**Task instructions**
Two lines in the data below mark the range: the one with "accepted (R227). -/" and the one with "bits ((List.range 3).map". Return both, along with every line between them, exactly.

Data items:
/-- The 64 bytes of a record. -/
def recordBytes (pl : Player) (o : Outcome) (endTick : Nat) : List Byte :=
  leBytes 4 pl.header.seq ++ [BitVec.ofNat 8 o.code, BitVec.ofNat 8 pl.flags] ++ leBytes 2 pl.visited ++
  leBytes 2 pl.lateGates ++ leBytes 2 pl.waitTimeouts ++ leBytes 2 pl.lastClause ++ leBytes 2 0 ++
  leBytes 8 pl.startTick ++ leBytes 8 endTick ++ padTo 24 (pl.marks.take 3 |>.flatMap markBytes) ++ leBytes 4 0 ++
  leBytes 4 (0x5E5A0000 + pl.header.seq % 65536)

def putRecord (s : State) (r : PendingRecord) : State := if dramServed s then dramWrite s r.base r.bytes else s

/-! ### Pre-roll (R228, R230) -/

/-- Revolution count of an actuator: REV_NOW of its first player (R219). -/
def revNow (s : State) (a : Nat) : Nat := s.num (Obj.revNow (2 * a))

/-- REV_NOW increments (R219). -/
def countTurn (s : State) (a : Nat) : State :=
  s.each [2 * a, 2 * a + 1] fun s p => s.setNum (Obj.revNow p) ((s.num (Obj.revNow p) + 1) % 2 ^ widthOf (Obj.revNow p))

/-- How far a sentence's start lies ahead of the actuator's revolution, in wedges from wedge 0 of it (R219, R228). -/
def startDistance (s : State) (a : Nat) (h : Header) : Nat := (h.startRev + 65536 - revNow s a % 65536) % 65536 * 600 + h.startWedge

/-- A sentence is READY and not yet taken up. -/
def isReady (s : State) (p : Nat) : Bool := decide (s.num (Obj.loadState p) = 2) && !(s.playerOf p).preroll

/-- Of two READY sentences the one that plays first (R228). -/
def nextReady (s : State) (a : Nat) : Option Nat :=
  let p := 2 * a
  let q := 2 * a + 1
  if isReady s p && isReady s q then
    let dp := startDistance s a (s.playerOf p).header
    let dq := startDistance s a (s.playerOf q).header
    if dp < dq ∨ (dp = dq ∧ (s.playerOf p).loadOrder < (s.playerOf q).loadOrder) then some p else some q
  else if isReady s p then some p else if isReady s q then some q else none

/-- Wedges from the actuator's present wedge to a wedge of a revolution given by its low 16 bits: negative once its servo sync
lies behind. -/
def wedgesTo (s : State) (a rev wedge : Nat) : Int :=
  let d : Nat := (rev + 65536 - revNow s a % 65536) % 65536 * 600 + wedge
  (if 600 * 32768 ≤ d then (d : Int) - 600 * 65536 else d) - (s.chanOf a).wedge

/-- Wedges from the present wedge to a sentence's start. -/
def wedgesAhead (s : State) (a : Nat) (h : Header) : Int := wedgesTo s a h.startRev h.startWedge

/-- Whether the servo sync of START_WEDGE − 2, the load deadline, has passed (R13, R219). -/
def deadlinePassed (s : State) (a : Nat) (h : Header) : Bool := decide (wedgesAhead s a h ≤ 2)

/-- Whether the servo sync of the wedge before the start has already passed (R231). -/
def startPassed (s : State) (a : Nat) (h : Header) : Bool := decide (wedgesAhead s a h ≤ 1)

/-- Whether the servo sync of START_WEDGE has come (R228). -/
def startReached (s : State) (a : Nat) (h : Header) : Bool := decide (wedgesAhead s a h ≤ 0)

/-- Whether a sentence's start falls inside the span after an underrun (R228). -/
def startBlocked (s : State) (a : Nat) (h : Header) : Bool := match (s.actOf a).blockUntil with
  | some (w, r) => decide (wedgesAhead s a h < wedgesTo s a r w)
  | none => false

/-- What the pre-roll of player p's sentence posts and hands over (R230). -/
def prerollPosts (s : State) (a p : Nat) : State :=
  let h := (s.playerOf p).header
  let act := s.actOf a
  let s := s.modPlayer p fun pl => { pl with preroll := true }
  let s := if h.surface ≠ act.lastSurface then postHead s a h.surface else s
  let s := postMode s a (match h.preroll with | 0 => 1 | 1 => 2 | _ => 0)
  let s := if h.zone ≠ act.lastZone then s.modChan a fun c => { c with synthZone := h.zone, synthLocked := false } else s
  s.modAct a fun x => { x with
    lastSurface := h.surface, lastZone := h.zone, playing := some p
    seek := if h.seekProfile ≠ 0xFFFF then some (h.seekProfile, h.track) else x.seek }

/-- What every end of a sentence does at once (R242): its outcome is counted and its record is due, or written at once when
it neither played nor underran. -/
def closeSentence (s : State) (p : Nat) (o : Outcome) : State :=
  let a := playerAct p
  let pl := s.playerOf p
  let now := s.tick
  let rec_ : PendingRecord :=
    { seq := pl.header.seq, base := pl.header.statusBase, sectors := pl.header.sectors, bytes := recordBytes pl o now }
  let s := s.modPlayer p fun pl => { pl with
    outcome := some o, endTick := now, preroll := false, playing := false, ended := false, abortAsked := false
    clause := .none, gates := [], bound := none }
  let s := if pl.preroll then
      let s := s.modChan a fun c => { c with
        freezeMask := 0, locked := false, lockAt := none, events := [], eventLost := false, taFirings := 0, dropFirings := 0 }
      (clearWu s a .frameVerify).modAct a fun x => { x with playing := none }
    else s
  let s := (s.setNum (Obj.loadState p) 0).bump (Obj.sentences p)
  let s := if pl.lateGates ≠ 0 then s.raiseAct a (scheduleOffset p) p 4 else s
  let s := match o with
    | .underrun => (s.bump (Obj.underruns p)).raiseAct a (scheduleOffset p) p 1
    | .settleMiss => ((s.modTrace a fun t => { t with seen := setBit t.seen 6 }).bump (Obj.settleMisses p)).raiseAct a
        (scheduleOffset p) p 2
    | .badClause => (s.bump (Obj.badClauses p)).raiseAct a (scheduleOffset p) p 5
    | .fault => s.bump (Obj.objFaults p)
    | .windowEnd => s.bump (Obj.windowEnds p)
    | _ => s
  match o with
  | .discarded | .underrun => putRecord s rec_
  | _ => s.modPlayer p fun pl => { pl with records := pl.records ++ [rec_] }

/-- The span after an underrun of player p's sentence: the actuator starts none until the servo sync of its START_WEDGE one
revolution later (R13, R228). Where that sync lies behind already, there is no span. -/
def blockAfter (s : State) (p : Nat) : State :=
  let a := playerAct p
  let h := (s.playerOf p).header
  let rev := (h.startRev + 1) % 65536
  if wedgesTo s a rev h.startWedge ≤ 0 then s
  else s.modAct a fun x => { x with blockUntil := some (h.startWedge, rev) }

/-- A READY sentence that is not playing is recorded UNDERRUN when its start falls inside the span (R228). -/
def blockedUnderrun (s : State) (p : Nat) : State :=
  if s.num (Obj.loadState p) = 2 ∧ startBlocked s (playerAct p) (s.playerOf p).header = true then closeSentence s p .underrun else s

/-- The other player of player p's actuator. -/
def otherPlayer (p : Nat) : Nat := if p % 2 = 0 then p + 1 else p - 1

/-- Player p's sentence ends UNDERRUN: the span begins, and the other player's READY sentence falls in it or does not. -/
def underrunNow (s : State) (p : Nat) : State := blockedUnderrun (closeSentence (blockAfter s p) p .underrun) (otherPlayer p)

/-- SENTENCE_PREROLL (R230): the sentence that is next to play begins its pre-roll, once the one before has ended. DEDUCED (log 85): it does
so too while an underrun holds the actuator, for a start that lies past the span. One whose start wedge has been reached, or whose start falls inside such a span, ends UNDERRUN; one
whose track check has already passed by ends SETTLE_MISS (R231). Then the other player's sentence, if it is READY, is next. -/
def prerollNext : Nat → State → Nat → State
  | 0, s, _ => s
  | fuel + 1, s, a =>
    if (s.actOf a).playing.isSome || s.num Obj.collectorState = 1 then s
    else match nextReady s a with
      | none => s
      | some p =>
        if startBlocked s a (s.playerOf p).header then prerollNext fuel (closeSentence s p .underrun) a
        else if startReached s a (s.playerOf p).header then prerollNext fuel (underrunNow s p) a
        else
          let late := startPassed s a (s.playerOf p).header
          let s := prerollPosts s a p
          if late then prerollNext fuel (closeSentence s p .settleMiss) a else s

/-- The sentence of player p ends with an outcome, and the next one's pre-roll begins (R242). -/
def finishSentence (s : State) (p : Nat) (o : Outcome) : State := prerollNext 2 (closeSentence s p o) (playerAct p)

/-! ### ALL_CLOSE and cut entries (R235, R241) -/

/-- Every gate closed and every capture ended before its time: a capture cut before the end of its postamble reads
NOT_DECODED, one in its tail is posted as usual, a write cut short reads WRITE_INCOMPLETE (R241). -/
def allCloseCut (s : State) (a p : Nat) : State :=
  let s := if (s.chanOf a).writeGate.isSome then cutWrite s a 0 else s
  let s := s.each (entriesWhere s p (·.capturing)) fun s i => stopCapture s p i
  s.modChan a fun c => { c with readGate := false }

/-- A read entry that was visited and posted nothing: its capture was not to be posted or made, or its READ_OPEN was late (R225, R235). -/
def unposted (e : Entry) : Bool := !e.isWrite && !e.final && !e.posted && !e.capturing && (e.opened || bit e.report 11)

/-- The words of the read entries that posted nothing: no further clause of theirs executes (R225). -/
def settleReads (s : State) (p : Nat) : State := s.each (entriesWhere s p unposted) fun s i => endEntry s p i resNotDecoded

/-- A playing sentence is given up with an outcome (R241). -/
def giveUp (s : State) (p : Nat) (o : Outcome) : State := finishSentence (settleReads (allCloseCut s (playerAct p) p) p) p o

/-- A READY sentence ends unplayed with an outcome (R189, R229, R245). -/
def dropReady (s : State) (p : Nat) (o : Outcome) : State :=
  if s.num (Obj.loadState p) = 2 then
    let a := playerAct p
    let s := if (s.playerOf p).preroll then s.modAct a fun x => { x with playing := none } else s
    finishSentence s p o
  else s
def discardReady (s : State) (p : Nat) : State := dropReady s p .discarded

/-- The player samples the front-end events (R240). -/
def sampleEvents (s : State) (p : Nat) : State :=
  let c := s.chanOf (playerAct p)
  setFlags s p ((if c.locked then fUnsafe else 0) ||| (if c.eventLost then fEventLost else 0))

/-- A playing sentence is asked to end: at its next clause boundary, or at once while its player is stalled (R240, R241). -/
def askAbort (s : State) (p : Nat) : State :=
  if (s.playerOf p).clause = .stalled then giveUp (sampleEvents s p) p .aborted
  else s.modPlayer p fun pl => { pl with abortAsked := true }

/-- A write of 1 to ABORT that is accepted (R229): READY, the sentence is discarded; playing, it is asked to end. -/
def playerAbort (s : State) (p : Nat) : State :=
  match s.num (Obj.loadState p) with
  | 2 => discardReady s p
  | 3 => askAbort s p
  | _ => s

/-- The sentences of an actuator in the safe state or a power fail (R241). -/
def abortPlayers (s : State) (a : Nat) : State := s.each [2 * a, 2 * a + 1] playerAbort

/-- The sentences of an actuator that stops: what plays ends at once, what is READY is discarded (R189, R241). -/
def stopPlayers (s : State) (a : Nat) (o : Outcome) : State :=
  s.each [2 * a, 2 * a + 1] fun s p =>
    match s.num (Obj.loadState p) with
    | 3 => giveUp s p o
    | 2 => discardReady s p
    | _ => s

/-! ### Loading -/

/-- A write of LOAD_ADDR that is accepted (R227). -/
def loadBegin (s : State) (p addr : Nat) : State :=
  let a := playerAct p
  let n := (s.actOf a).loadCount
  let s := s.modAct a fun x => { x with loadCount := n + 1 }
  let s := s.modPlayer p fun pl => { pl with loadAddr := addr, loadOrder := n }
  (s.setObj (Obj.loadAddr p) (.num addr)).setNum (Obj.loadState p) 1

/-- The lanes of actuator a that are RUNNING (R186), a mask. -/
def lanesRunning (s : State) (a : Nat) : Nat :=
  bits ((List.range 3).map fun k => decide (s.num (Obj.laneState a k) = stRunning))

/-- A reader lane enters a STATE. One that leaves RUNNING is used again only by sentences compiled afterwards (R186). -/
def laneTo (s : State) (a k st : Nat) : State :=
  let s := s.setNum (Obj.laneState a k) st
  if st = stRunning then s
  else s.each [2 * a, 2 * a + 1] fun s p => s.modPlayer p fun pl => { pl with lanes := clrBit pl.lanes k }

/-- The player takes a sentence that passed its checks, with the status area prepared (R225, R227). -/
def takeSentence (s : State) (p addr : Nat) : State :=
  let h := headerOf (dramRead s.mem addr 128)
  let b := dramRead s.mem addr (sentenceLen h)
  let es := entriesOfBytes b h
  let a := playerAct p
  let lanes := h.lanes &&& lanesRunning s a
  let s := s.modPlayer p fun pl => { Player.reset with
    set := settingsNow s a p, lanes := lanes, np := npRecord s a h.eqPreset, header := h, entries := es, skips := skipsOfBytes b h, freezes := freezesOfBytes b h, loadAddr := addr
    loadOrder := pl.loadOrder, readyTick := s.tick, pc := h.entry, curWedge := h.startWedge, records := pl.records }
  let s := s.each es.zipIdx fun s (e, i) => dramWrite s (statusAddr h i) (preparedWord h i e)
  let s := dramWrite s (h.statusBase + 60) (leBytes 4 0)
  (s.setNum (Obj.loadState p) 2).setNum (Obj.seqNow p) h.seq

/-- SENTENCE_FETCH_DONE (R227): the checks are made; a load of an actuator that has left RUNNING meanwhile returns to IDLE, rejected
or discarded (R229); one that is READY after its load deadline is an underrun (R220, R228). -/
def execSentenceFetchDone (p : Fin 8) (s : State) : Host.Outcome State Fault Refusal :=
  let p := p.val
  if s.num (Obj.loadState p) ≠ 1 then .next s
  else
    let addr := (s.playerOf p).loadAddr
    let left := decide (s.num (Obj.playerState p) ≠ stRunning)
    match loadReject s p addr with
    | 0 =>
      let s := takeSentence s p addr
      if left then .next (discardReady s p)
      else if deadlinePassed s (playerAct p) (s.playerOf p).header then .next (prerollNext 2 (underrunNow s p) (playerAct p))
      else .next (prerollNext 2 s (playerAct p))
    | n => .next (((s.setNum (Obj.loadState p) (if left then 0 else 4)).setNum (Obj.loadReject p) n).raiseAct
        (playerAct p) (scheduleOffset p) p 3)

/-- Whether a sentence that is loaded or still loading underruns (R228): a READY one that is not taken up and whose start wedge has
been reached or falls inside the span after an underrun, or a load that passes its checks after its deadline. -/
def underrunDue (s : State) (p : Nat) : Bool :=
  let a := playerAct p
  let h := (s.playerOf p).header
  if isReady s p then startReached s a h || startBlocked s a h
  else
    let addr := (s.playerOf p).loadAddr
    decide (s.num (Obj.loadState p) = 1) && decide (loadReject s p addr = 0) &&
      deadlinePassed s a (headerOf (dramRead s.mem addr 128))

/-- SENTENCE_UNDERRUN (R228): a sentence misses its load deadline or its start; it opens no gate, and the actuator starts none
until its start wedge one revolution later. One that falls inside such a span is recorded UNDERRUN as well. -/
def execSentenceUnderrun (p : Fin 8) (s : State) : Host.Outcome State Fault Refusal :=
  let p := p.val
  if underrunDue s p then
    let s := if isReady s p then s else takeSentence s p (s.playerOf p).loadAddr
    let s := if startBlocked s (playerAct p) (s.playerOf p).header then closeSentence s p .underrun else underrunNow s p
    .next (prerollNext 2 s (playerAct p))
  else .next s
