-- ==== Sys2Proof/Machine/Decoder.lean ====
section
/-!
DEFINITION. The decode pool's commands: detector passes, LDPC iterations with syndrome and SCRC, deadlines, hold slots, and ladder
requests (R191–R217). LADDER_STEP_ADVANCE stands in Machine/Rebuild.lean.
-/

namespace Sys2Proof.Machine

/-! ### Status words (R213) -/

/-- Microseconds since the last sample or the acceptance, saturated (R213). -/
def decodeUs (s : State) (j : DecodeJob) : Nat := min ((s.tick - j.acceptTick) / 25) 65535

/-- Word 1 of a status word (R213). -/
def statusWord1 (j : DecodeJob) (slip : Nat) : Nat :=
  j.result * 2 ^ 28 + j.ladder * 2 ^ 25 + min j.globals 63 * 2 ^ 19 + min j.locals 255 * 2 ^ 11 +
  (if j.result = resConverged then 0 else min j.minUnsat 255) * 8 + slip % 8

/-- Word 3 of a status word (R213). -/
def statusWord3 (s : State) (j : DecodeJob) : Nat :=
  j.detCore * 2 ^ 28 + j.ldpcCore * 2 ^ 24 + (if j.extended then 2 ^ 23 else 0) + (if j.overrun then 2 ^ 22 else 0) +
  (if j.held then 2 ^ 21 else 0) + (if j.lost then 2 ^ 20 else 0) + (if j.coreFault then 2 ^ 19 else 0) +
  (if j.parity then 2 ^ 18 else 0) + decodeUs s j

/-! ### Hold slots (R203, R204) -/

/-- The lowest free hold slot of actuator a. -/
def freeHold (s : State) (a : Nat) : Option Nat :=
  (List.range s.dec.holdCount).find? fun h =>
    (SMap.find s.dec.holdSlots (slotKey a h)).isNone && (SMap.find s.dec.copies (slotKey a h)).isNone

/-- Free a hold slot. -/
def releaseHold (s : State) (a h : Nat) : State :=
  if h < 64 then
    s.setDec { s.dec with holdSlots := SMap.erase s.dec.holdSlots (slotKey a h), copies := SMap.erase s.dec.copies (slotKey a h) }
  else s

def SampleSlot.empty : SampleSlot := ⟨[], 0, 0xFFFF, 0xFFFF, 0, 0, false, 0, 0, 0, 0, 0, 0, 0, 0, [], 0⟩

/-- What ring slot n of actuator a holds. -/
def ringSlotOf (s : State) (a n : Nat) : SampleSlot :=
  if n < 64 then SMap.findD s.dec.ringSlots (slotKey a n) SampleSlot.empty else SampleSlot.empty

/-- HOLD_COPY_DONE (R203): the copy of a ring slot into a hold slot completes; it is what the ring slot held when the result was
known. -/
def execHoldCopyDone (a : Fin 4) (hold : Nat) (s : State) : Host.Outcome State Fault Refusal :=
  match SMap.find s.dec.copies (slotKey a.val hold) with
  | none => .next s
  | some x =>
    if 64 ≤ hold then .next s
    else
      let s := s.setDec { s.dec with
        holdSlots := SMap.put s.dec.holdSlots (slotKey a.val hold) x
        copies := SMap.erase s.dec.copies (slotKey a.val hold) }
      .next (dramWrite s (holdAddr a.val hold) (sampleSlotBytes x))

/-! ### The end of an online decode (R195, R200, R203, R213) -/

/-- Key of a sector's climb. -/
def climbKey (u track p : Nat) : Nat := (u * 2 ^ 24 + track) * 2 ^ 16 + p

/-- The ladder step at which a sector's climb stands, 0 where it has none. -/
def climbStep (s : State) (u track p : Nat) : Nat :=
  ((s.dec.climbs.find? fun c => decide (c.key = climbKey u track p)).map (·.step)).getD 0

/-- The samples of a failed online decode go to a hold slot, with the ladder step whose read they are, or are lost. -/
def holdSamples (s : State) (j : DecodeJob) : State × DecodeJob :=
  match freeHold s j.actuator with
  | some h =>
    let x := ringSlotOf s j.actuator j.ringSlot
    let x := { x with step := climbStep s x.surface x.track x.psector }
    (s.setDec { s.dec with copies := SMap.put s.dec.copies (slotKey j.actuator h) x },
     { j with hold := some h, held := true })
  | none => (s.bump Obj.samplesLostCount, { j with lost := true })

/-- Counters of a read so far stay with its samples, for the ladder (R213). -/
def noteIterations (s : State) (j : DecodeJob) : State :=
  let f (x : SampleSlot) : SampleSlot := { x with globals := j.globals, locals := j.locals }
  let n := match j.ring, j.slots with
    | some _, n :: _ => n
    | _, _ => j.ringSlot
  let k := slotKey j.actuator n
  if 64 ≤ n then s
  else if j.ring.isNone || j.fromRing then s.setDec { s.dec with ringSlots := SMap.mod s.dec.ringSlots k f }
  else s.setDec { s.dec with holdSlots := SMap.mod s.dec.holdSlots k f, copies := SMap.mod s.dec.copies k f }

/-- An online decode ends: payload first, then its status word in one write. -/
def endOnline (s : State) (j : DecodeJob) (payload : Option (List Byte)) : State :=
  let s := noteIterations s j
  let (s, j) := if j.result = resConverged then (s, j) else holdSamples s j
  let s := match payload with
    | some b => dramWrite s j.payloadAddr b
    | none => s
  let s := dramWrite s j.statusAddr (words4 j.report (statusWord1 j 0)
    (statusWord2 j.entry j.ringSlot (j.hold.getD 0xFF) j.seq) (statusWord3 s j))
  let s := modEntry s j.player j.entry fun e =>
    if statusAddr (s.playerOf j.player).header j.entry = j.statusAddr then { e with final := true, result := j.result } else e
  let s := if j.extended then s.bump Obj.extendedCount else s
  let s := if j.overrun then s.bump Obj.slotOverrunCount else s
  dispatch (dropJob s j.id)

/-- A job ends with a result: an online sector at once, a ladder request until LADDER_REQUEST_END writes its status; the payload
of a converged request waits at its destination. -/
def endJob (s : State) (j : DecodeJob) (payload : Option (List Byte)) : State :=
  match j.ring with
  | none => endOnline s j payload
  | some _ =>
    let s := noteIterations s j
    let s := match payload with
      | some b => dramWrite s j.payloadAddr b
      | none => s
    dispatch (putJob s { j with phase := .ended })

**Reply to the task**
/-- A write of LOAD_ADDR that is accepted (R227). -/
def loadBegin (s : State) (p addr : Nat) : State :=
  let a := playerAct p
  let n := (s.actOf a).loadCount
  let s := s.modAct a fun x => { x with loadCount := n + 1 }
  let s := s.modPlayer p fun pl => { pl with loadAddr := addr, loadOrder := n }
  (s.setObj (Obj.loadAddr p) (.num addr)).setNum (Obj.loadState p) 1

/-- The lanes of actuator a that are RUNNING (R186), a mask. -/
def lanesRunning (s : State) (a : Nat) : Nat :=
  bits ((List.range 3).map fun k => decide (s.num (Obj.laneState a k) = stRunning))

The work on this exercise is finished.